/-- The cause code of the first fault condition that a word meets, in the order of 60_exceptions.md R110 and with the
codes of R108; 0 when it meets none. `tlen` is what `TLEN` holds. -/
def firstCause (w : Word32) (tlen : Option Word64) : BitVec 4 :=
  if 4 ≤ (w.extractLsb' 0 3).toNat then 1
  else if w.extractLsb' 8 24 ≠ 0 then 2
  else if (w.extractLsb' 0 3).toNat ≠ 1 ∧ 8 ≤ (w.extractLsb' 3 5).toNat then 3
  else if (w.extractLsb' 0 3).toNat = 3 ∧ (w.extractLsb' 3 5).toNat ≤ 6 then 5
  else if (w.extractLsb' 0 3).toNat = 1 ∧
      tlen.map (fun T => T.toNat % 32) ≠ some (w.extractLsb' 3 5).toNat then 4
  else 0

/-- The command's length contract holds, and `TLEN` holds a value where the command reads it (30_encoding.md R64). -/
def LengthLegal (i : Instr) (s : State) : Prop :=
  match i with
  | .fhTail n => n ≤ 7
  | .hhPacket n => ∃ T : Word64, s.tlen = some T ∧ n = T.toNat % 32
  | .mirTail n => n ≤ 7
  | .mumTail n => n = 7

/-- The command uses an input that holds `⊥`: `HH.PACKET` a `TLEN` that holds `⊥`, or a command that passes its length
check a byte of `DATA` below its length (44_host_interface.md R101). -/
def UsesUnwritten (i : Instr) (s : State) : Prop :=
  (∃ n, i = .hhPacket n ∧ s.tlen = none) ∨ (LengthLegal i s ∧ ∃ j : Fin 32, j.val < i.len ∧ s.data[j] = none)

/-- `s` with every input that holds `⊥` holding its free bits instead (log entry 1). -/
def inputsFilled (s : State) : State :=
  { s with data := Vector.ofFn fun j => some (dataBits j.val s), tlen := some (tlenBits s) }

/-- The accesses performed one after another, each on the state the one before it left; a refused one ends the run. -/
def performInOrder (accesses : List HostAccess) (s : State) : Host.Outcome State Fault Refusal :=
  match accesses with
  | [] => .next s
  | a :: later =>
    match performAccess a s with
    | .next t => performInOrder later t
    | .fault f => .fault f
    | .refused r => .refused r

/-- What reset leaves in every register (10_state.md R37). -/
structure ResetValues (t : State) : Prop where
  data : ∀ i : Fin 32, t.data[i] = none
  tlen : t.tlen = none
  cmd : t.cmd = 0x00000000
  status : t.status = 0x00000000
  outputs : NoOutputs t

end Sys2Proof.Spec

open Sys2Proof Sys2Proof.Machine Sys2Proof.Spec

/-! ### Encoding -/

/-- 30_encoding.md R57, R58, R60: no bit of an encoding is dropped. -/
def Obligations.DecodeInvertsEncode : Prop :=
  ∀ i : Instr, WellFormed i → decode (encode i) = .ok i

/-- 30_encoding.md R57, R60, R63: a word that selects a command is the one encoding of that command. -/
def Obligations.EncodeInvertsDecode : Prop :=
  ∀ (w : Word32) (i : Instr), decode w = .ok i → WellFormed i ∧ encode i = w

/-- Mask and match of each row, the operand field and the encoding strings: 30_encoding.md R61, "A word `w` selects a
command exactly when …", which the spec derives from R57 and R60. -/
def Obligations.MaskAndMatchSelectTheCommand : Prop :=
  (∀ (w : Word32) (n : Nat),
    (decode w = .ok (.fhTail n) ↔ w &&& 0xFFFFFF07 = 0x00000000 ∧ n = (w.extractLsb' 3 5).toNat) ∧
    (decode w = .ok (.hhPacket n) ↔ w &&& 0xFFFFFF07 = 0x00000001 ∧ n = (w.extractLsb' 3 5).toNat) ∧
    (decode w = .ok (.mirTail n) ↔ w &&& 0xFFFFFF07 = 0x00000002 ∧ n = (w.extractLsb' 3 5).toNat) ∧
    (decode w = .ok (.mumTail n) ↔ w &&& 0xFFFFFF07 = 0x00000003 ∧ n = (w.extractLsb' 3 5).toNat)) ∧
  (∀ (w : Word32) (i : Instr), w.extractLsb' 8 24 ≠ 0 → decode w ≠ .ok i) ∧
  (∀ L : BitVec 5,
    decode (0#24 ++ L ++ 0b000#3) = .ok (.fhTail L.toNat) ∧
    decode (0#24 ++ L ++ 0b001#3) = .ok (.hhPacket L.toNat) ∧
    decode (0#24 ++ L ++ 0b010#3) = .ok (.mirTail L.toNat) ∧
    decode (0#24 ++ L ++ 0b011#3) = .ok (.mumTail L.toNat))

/-- 30_encoding.md R59, R62, R63: decoding is total; every word selects a command or has one named error. -/
def Obligations.DecodingIsTotalByName : Prop :=
  ∀ w : Word32,
    (decode w = .error .illegalOp ↔ 4 ≤ (w.extractLsb' 0 3).toNat) ∧
    (decode w = .error .reservedBits ↔ (w.extractLsb' 0 3).toNat < 4 ∧ w.extractLsb' 8 24 ≠ 0) ∧
    ((∃ i, decode w = .ok i) ↔ (w.extractLsb' 0 3).toNat < 4 ∧ w.extractLsb' 8 24 = 0)

/-- The encoding examples of 30_encoding.md R68, which the spec derives from R57 and R60. -/
def Obligations.EncodingExamplesDecode : Prop :=
  decode 0x00000038 = .ok (.fhTail 7) ∧ decode 0x00000000 = .ok (.fhTail 0) ∧
  decode 0x000000F9 = .ok (.hhPacket 31) ∧ decode 0x00000019 = .ok (.hhPacket 3) ∧
  decode 0x00000001 = .ok (.hhPacket 0) ∧ decode 0x0000002A = .ok (.mirTail 5) ∧
  decode 0x0000003B = .ok (.mumTail 7) ∧ decode 0x00000004 = .error .illegalOp ∧
  decode 0x0000013B = .error .reservedBits

/-! ### The command step -/

/-- 44_host_interface.md R98: a write of a word to `CMD` is one step: ignored in the fault state, else the word is
accepted, decoded and executed, and what the command leaves is a fault taken or its outputs committed. -/
def Obligations.CommandWriteIsOneStep : Prop :=
  ∀ (s : State) (w : Word32) (rest : List HostAccess), NextIsCommand s w rest →
    (statusFault s.status = 1 → step s = .next { s with pending := rest }) ∧
    (statusFault s.status = 0 → ∃ a, WordAccepted w rest s a ∧
      (∀ i, decode w = .ok i → step s = exec i a) ∧
      (∀ i t, decode w = .ok i → exec i a = .next t →
        (∃ code, FaultTaken code a t) ∨ (∃ v, WordCommitted v a t) ∨ ∃ P, PacketCommitted P a t) ∧
      (decode w = .error .illegalOp → ∃ t, step s = .next t ∧ FaultTaken 1 a t) ∧
      (decode w = .error .reservedBits → ∃ t, step s = .next t ∧ FaultTaken 2 a t))

/-- The word placed where the step takes its next command from is the one that runs (log entry 2 says how a command
comes to the unit). -/
def Obligations.FetchedWordRunsNext : Prop :=
  ∀ (s : State) (i : Instr), WellFormed i → statusFault s.status = 0 →
    ∃ a, WordAccepted (encode i) s.pending s a ∧ step (s.withFetchWord 32 (encode i).toNat) = exec i a

/-- 30_encoding.md R62. -/
def Obligations.ReservedOpcodeTakesIllegalOp : Prop :=
  ∀ (s : State) (w : Word32) (rest : List HostAccess), NextIsCommand s w rest → statusFault s.status = 0 →
    4 ≤ (w.extractLsb' 0 3).toNat →
    ∃ a t, WordAccepted w rest s a ∧ step s = .next t ∧ FaultTaken 1 a t

/-- 30_encoding.md R63: nonzero reserved bits fault, and there is no other kind of encoding. -/
def Obligations.ReservedBitsTakeReservedBits : Prop :=
  (∀ (s : State) (w : Word32) (rest : List HostAccess), NextIsCommand s w rest → statusFault s.status = 0 →
    (w.extractLsb' 0 3).toNat < 4 → w.extractLsb' 8 24 ≠ 0 →
    ∃ a t, WordAccepted w rest s a ∧ step s = .next t ∧ FaultTaken 2 a t) ∧
  (∀ w : Word32, (∃ i, decode w = .ok i) ∨ decode w = .error .illegalOp ∨ decode w = .error .reservedBits)

/-- 60_exceptions.md R110: at most one fault, the first in the order of the rule. (What `HH.PACKET` does while `TLEN` holds
`⊥` is stated by UnwrittenInputsEnterWithTheirBits.) -/
def Obligations.FirstFaultInPriorityOrder : Prop :=
  ∀ (s t : State) (w : Word32) (rest : List HostAccess), NextIsCommand s w rest →
    statusFault s.status = 0 → statusCause s.status = 0 →
    ((w.extractLsb' 0 3).toNat = 1 → w.extractLsb' 8 24 = 0 → s.tlen ≠ none) → step s = .next t →
    (statusFault t.status = 1 ↔ statusCause t.status ≠ 0) ∧
    statusCause t.status = firstCause w s.tlen

/-- Every command completes, and every `CMD` write is a step that is taken, in a state whose inputs hold no value too: that
such a run goes on, where 44_host_interface.md R101 has the spec's model refuse, is the model's choice (log entry 1;
`refusingStep` refuses it). With the inputs the word names written (70_reset_and_hazards.md R124) the step leaves no mark
(log entry 12). -/
def Obligations.CommandsAlwaysComplete : Prop :=
  (∀ (i : Instr) (s : State), ∃ t, exec i s = .next t) ∧
  (∀ (s : State) (w : Word32) (rest : List HostAccess), NextIsCommand s w rest →
    ∃ t, step s = .next t ∧
      ((∀ j : Fin 32, j.val < (w.extractLsb' 3 5).toNat → s.data[j] ≠ none) →
        ((w.extractLsb' 0 3).toNat = 1 → s.tlen ≠ none) → t.marked = s.marked))

/-- 95_test_vectors.md, the `STATUS` words after a success and after a fault, from every coherent state. -/
def Obligations.StatusWordAfterCommand : Prop :=
  ∀ (s t : State) (w : Word32) (rest : List HostAccess), Coherent s → statusFault s.status = 0 →
    NextIsCommand s w rest → step s = .next t →
    (statusFault t.status = 0 →
      t.status = ((w.extractLsb' 3 5).setWidth 32 <<< 11) ||| ((w.extractLsb' 0 3).setWidth 32 <<< 8) |||
        (if w.extractLsb' 0 3 = 1 then 2 else 1)) ∧
    (statusFault t.status = 1 →
      t.status = ((w.extractLsb' 3 5).setWidth 32 <<< 11) ||| ((w.extractLsb' 0 3).setWidth 32 <<< 8) |||
        ((statusCause t.status).setWidth 32 <<< 4) ||| 4)

/-- 20_memory.md R42, "Issuing the same command word twice …", which the spec derives from R19 and R98: the same word
issued twice gives the same outputs and the same `STATUS`. -/
def Obligations.RepeatedCommandChangesNothing : Prop :=
  ∀ (s t : State) (w : Word32) (rest : List HostAccess),
    NextIsCommand s w (.write 0x21 w.toNat :: rest) → step s = .next t →
    ∃ u, step t = .next u ∧ u = { t with pending := rest, clears := u.clears }

/-! ### The four commands -/

/-- 40_fasthash.md R70: byte `i` of the buffer is lane `i` of the result, and the other lanes are zero. -/
def Obligations.FhTailGivesEachByteItsLane : Prop :=
  ∀ (s : State) (n : Nat) (D : Nat → Byte), n ≤ 7 → DataIs s n D →
    ∃ t v, exec (.fhTail n) s = .next t ∧ WordCommitted v s t ∧
      (∀ i, i < n → v.extractLsb' (8 * i) 8 = D i) ∧ ∀ i, n ≤ i → v.extractLsb' (8 * i) 8 = 0

/-- The word `FH.TAIL` packs, for every length it accepts: 40_fasthash.md R73, "Closed form", which the spec derives from
R70 and R71. -/
def Obligations.FhTailPacksLittleEndian : Prop :=
  ∀ (s : State) (n : Nat) (D : Nat → Byte), n ≤ 7 → DataIs s n D →
    ∃ t v, exec (.fhTail n) s = .next t ∧ WordCommitted v s t ∧ v.toNat = sumLE n D ∧
      v = le64 (padded n D 0) (padded n D 1) (padded n D 2) (padded n D 3)
        (padded n D 4) (padded n D 5) (padded n D 6) (padded n D 7)

/-- 40_fasthash.md R71: the command's word is the XOR of the lanes of its bytes from zero, and over at most eight bytes
OR and addition of the lanes give the same word ("Because the lanes are disjoint …", which the spec derives from R70). -/
def Obligations.LaneCombinersAgree : Prop :=
  (∀ (s : State) (n : Nat) (D : Nat → Byte), n ≤ 7 → DataIs s n D →
    ∃ t, exec (.fhTail n) s = .next t ∧
      t.result = some (((List.range n).map fun i => ((D i).setWidth 64 : Word64) <<< (8 * i)).foldl (· ^^^ ·) 0)) ∧
  (∀ bytes : List Byte, bytes.length ≤ 8 →
    let lanes : List Word64 := bytes.zipIdx.map fun b => (b.1.setWidth 64 : Word64) <<< (8 * b.2)
    fastHashWord bytes = lanes.foldl (· ^^^ ·) 0 ∧ fastHashWord bytes = lanes.foldl (· ||| ·) 0 ∧
      fastHashWord bytes = lanes.foldl (· + ·) 0)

» What the exercise asks:
Print, from the entries above, the line with "the word is", the line with "FaultTaken 2 a t) ∧" and all lines between them, exactly and with nothing else.

» Task response:
/-- 44_host_interface.md R98: a write of a word to `CMD` is one step: ignored in the fault state, else the word is
accepted, decoded and executed, and what the command leaves is a fault taken or its outputs committed. -/
def Obligations.CommandWriteIsOneStep : Prop :=
  ∀ (s : State) (w : Word32) (rest : List HostAccess), NextIsCommand s w rest →
    (statusFault s.status = 1 → step s = .next { s with pending := rest }) ∧
    (statusFault s.status = 0 → ∃ a, WordAccepted w rest s a ∧
      (∀ i, decode w = .ok i → step s = exec i a) ∧
      (∀ i t, decode w = .ok i → exec i a = .next t →
        (∃ code, FaultTaken code a t) ∨ (∃ v, WordCommitted v a t) ∨ ∃ P, PacketCommitted P a t) ∧
      (decode w = .error .illegalOp → ∃ t, step s = .next t ∧ FaultTaken 1 a t) ∧
      (decode w = .error .reservedBits → ∃ t, step s = .next t ∧ FaultTaken 2 a t))

/-- The word placed where the step takes its next command from is the one that runs (log entry 2 says how a command
comes to the unit). -/
def Obligations.FetchedWordRunsNext : Prop :=
  ∀ (s : State) (i : Instr), WellFormed i → statusFault s.status = 0 →
    ∃ a, WordAccepted (encode i) s.pending s a ∧ step (s.withFetchWord 32 (encode i).toNat) = exec i a

/-- 30_encoding.md R62. -/
def Obligations.ReservedOpcodeTakesIllegalOp : Prop :=
  ∀ (s : State) (w : Word32) (rest : List HostAccess), NextIsCommand s w rest → statusFault s.status = 0 →
    4 ≤ (w.extractLsb' 0 3).toNat →
    ∃ a t, WordAccepted w rest s a ∧ step s = .next t ∧ FaultTaken 1 a t

/-- 30_encoding.md R63: nonzero reserved bits fault, and there is no other kind of encoding. -/
def Obligations.ReservedBitsTakeReservedBits : Prop :=
  (∀ (s : State) (w : Word32) (rest : List HostAccess), NextIsCommand s w rest → statusFault s.status = 0 →
    (w.extractLsb' 0 3).toNat < 4 → w.extractLsb' 8 24 ≠ 0 →
    ∃ a t, WordAccepted w rest s a ∧ step s = .next t ∧ FaultTaken 2 a t) ∧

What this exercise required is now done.